Terraform vs Pulumi in 2026: A Migration We Half-Finished
We spent six months partially migrating a production AWS estate from Terraform to Pulumi. Here's what we kept, what we rolled back, and the boring reasons IaC choices rarely come down to language.

Last year a client asked us to move their AWS infrastructure from Terraform to Pulumi because "the team already knows TypeScript." Six months in we stopped halfway, on purpose. This is what we learned about where each tool actually earns its keep — and why the language argument is usually the least interesting part of the decision.
The setup we walked into
The client ran a mid-sized SaaS on AWS: roughly 40 microservices on ECS Fargate, three RDS clusters, a handful of Lambdas, S3, CloudFront, and the usual VPC plumbing. Their Terraform was about 18,000 lines spread across 22 modules, managed with Terraform Cloud, and had grown organically over four years. Drift was real but tolerable. Apply times sat around 4–7 minutes for typical PRs.
The pitch for Pulumi was reasonable on paper:
- Engineers wanted loops, conditionals, and abstractions in a real language
- HCL had started feeling cramped around dynamic ECS task definitions
- A few engineers had been burned by
countvsfor_eachindex shifts - Pulumi's component resources looked like a clean answer to "why is this module 600 lines of copy-paste?"
None of that was wrong. It just wasn't the whole picture.
What Pulumi clearly did better
We started by porting one bounded context: the ingestion pipeline.

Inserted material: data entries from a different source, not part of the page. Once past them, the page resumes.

-- ==== Sys2Proof/Laws/Micro.lean ====
section
/-! SUPPORT. What an instruction can do, said once: the micro-steps each instruction may make, and that every part of every
operation, completed or cut short, is a run of its instruction's micro-steps. A claim about every instruction follows from the
micro-steps alone. At the end: an ENTER operation cut short leaves the previous mode. -/

-- One theorem after the other: elaborated side by side, they wait for each other, and each waiting one holds a thread's stack.
set_option Elab.async false

namespace Sys2Proof.Machine

open Sys2Proof

/-- One micro-step of instruction `i`: an interface event with its effect, or an update of the block. -/
inductive Micro (i : Instr) : State → State → Prop
  /-- A frame is put in the buffer. -/
  | frame (s : State) (bs : List Byte) : Micro i s (s.fillXbuf bs)
  /-- A call returns. -/
  | call {s t : State} (h : s.takeCall = some t) : Micro i s t
  /-- A transaction of one of the eleven commands; only POLL sends bytes it holds itself. -/
  | xfer (s : State) (cmd : WireCmd) (data : List Byte)
      (h : data.length ≤ 32 ∨ (i = .poll ∧ ∃ dg ∈ s.blk.txq, data = dg.bytes)) :
      Micro i s (s.afterXfer (s.cfg.codes.opcodeOf cmd :: data))
  /-- The chip-enable output is driven. -/
  | ce (s : State) (b : Bool) (h : enterMode i ≠ none) :
      Micro i s ((s.onBlk (fun x => { x with ce := b })).emit (.ce b))
  /-- The delay is called. -/
  | dly (s : State) (us : Nat) (h : enterMode i ≠ none) : Micro i s (s.emit (.dly us))
  /-- The TX callback is called, with TX_DS latched. -/
  | cbTx (s : State) (f : Callback) (st : Byte) (h : i = .poll) (hf : s.blk.txCb = some f)
      (hl : s.blk.pollStatus = some st) (hs : flagSet s.cfg.codes.mTxDs st = true) : Micro i s (s.emit (.cbTx f.fn f.ctx))
  /-- The RX callback is called. -/
  | cbRx (s : State) (f : Callback) (dg : Datagram) (h : i = .poll) (hf : s.blk.rxCb = some f) :
      Micro i s (s.emit (.cbRx f.fn f.ctx dg))
  /-- The register value read is latched. -/
  | vTmp (s : State) (bs : List Byte) (h : bs.length ≤ 5) : Micro i s (s.onBlk (fun b => { b with vTmp := bs }))
  /-- POLL latches the status. -/
  | pollStatus (s : State) (st : Byte) (h : i = .poll) : Micro i s (s.onBlk (fun b => { b with pollStatus := some st }))
  /-- POLL latches the pipe. -/
  | pLat (s : State) (p : Pipe) (h : i = .poll) : Micro i s (s.onBlk (fun b => { b with pLat := p }))
  /-- POLL latches the width. -/
  | wLat (s : State) (w : Byte) (h : i = .poll) : Micro i s (s.onBlk (fun b => { b with wLat := w }))
  /-- POLL takes a datagram in. -/
  | takeIn (s : State) (dg : Datagram) (h : i = .poll) (hw : dg.wf = true) (hq : s.blk.rxq.length < s.cfg.rxqCap) :
      Micro i s (s.onBlk (fun b => { b with rxq := b.rxq ++ [dg] }))
  /-- POLL hands a datagram out. -/
  | handOut (s : State) (h : i = .poll) : Micro i s (s.onBlk (fun b => { b with rxq := b.rxq.tail }))
  /-- POLL drops the datagram it has sent. -/
  | sent (s : State) (h : i = .poll) : Micro i s (s.onBlk (fun b => { b with txq := b.txq.tail }))
  /-- A datagram is queued. -/
  | enqueue (s : State) (dg : Datagram) (h : i = .enqueueData dg) (hq : s.blk.txq.length ≠ s.cfg.txqCap) :
      Micro i s (s.onBlk (fun b => { b with txq := b.txq ++ [dg] }))
  /-- The RX registration is replaced. -/
  | rxCb (s : State) (cb : Option Callback) (h : i = .setRxCallback cb) :
      Micro i s (s.onBlk (fun b => { b with rxCb := cb }))
  /-- The TX registration is replaced. -/
  | txCb (s : State) (cb : Option Callback) (h : i = .setTxCallback cb) :
      Micro i s (s.onBlk (fun b => { b with txCb := cb }))
  /-- The mode is written. -/
  | mode (s : State) (m : Mode) (h : enterMode i = some m) : Micro i s (s.onBlk (fun b => { b with mode := m }))

/-- A run of micro-steps. -/
abbrev Reach (i : Instr) : State → State → Prop := Relation.ReflTransGen (Micro i)

/-- From `s`, the part `m` of an operation of `i` is a run of its micro-steps, to where it returns or halts. -/
abbrev Runs (i : Instr) {α : Type} (m : Op α) (s : State) : Prop := Reach i s (finalState (m s))

section
variable {i : Instr}

theorem takeCall_cfg {s t : State} (h : s.takeCall = some t) : t.cfg = s.cfg := by
  unfold State.takeCall at h
  split at h <;> simp at h <;> subst h <;> rfl

theorem takeCall_blk {s t : State} (h : s.takeCall = some t) : t.blk = s.blk := by
  unfold State.takeCall at h
  split at h <;> simp at h <;> subst h <;> rfl

/-- No micro-step writes the configuration. -/
theorem Micro.cfg {s t : State} (h : Micro i s t) : t.cfg = s.cfg := by
  cases h with
  | call h => exact takeCall_cfg h
  | xfer => simp [State.afterXfer]
  | _ => rfl

theorem Reach.cfg {s t : State} (h : Reach i s t) : t.cfg = s.cfg := by
  induction h with
  | refl => rfl
  | tail _ h ih => rw [h.cfg, ih]

theorem Runs.pure {α : Type} (a : α) (s : State) : Runs i (pure a : Op α) s := .refl

theorem Runs.bind {α β : Type} {m : Op α} {f : α → Op β} {s : State} (hm : Runs i m s)
    (hf : ∀ a t, m s = .ok a t → t.cfg = s.cfg → Runs i (f a) t) : Runs i (m >>= f) s := by
  unfold Runs at *
  simp only [op_bind]
  cases h : m s with
  | ok a t =>
    rw [h] at hm
    exact Relation.ReflTransGen.trans hm (hf a t h (Reach.cfg hm))
  | error e t => rw [h] at hm; exact hm

theorem Runs.map {α β : Type} {m : Op α} (f : α → β) {s : State} (hm : Runs i m s) : Runs i (f <$> m) s := by
  unfold Runs at *
  simp only [op_map]
  cases h : m s <;> rw [h] at hm <;> exact hm

/-- A read of the codes, and what follows in the same state. -/
theorem Runs.getCodes {β : Type} {f : Codes → Op β} {s : State} (h : Runs i (f s.cfg.codes) s) :
    Runs i (getCodes >>= f) s := by
  unfold Runs at *
  simpa using h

About 3,000 lines of HCL became roughly 1,400 lines of TypeScript. That ratio held across the next two services we migrated.
Real abstractions instead of module gymnastics
The biggest win was component resources. In Terraform, a "service" module had to expose every knob via variables and outputs, because consumers couldn't reach inside. In Pulumi, we wrote a FargateService class that encapsulated the ALB target group, task definition, autoscaling policy, and CloudWatch alarms — and exposed only the surface that mattered.
export class FargateService extends pulumi.ComponentResource {
public readonly url: pulumi.Output<string>;
constructor(name: string, args: FargateServiceArgs, opts?: pulumi.ComponentResourceOptions) {
super("app:infra:FargateService", name, {}, opts);
const tg = new aws.lb.TargetGroup(`${name}-tg`, { /* ... */ }, { parent: this });
const task = new aws.ecs.TaskDefinition(`${name}-task`, { /* ... */ }, { parent: this });
// autoscaling, alarms, log groups...
this.url = tg.arn.apply(/* ... */);
this.registerOutputs({ url: this.url });
}
}
That pattern collapsed three of our chattiest modules. Code review got faster because reviewers could read intent instead of HCL plumbing.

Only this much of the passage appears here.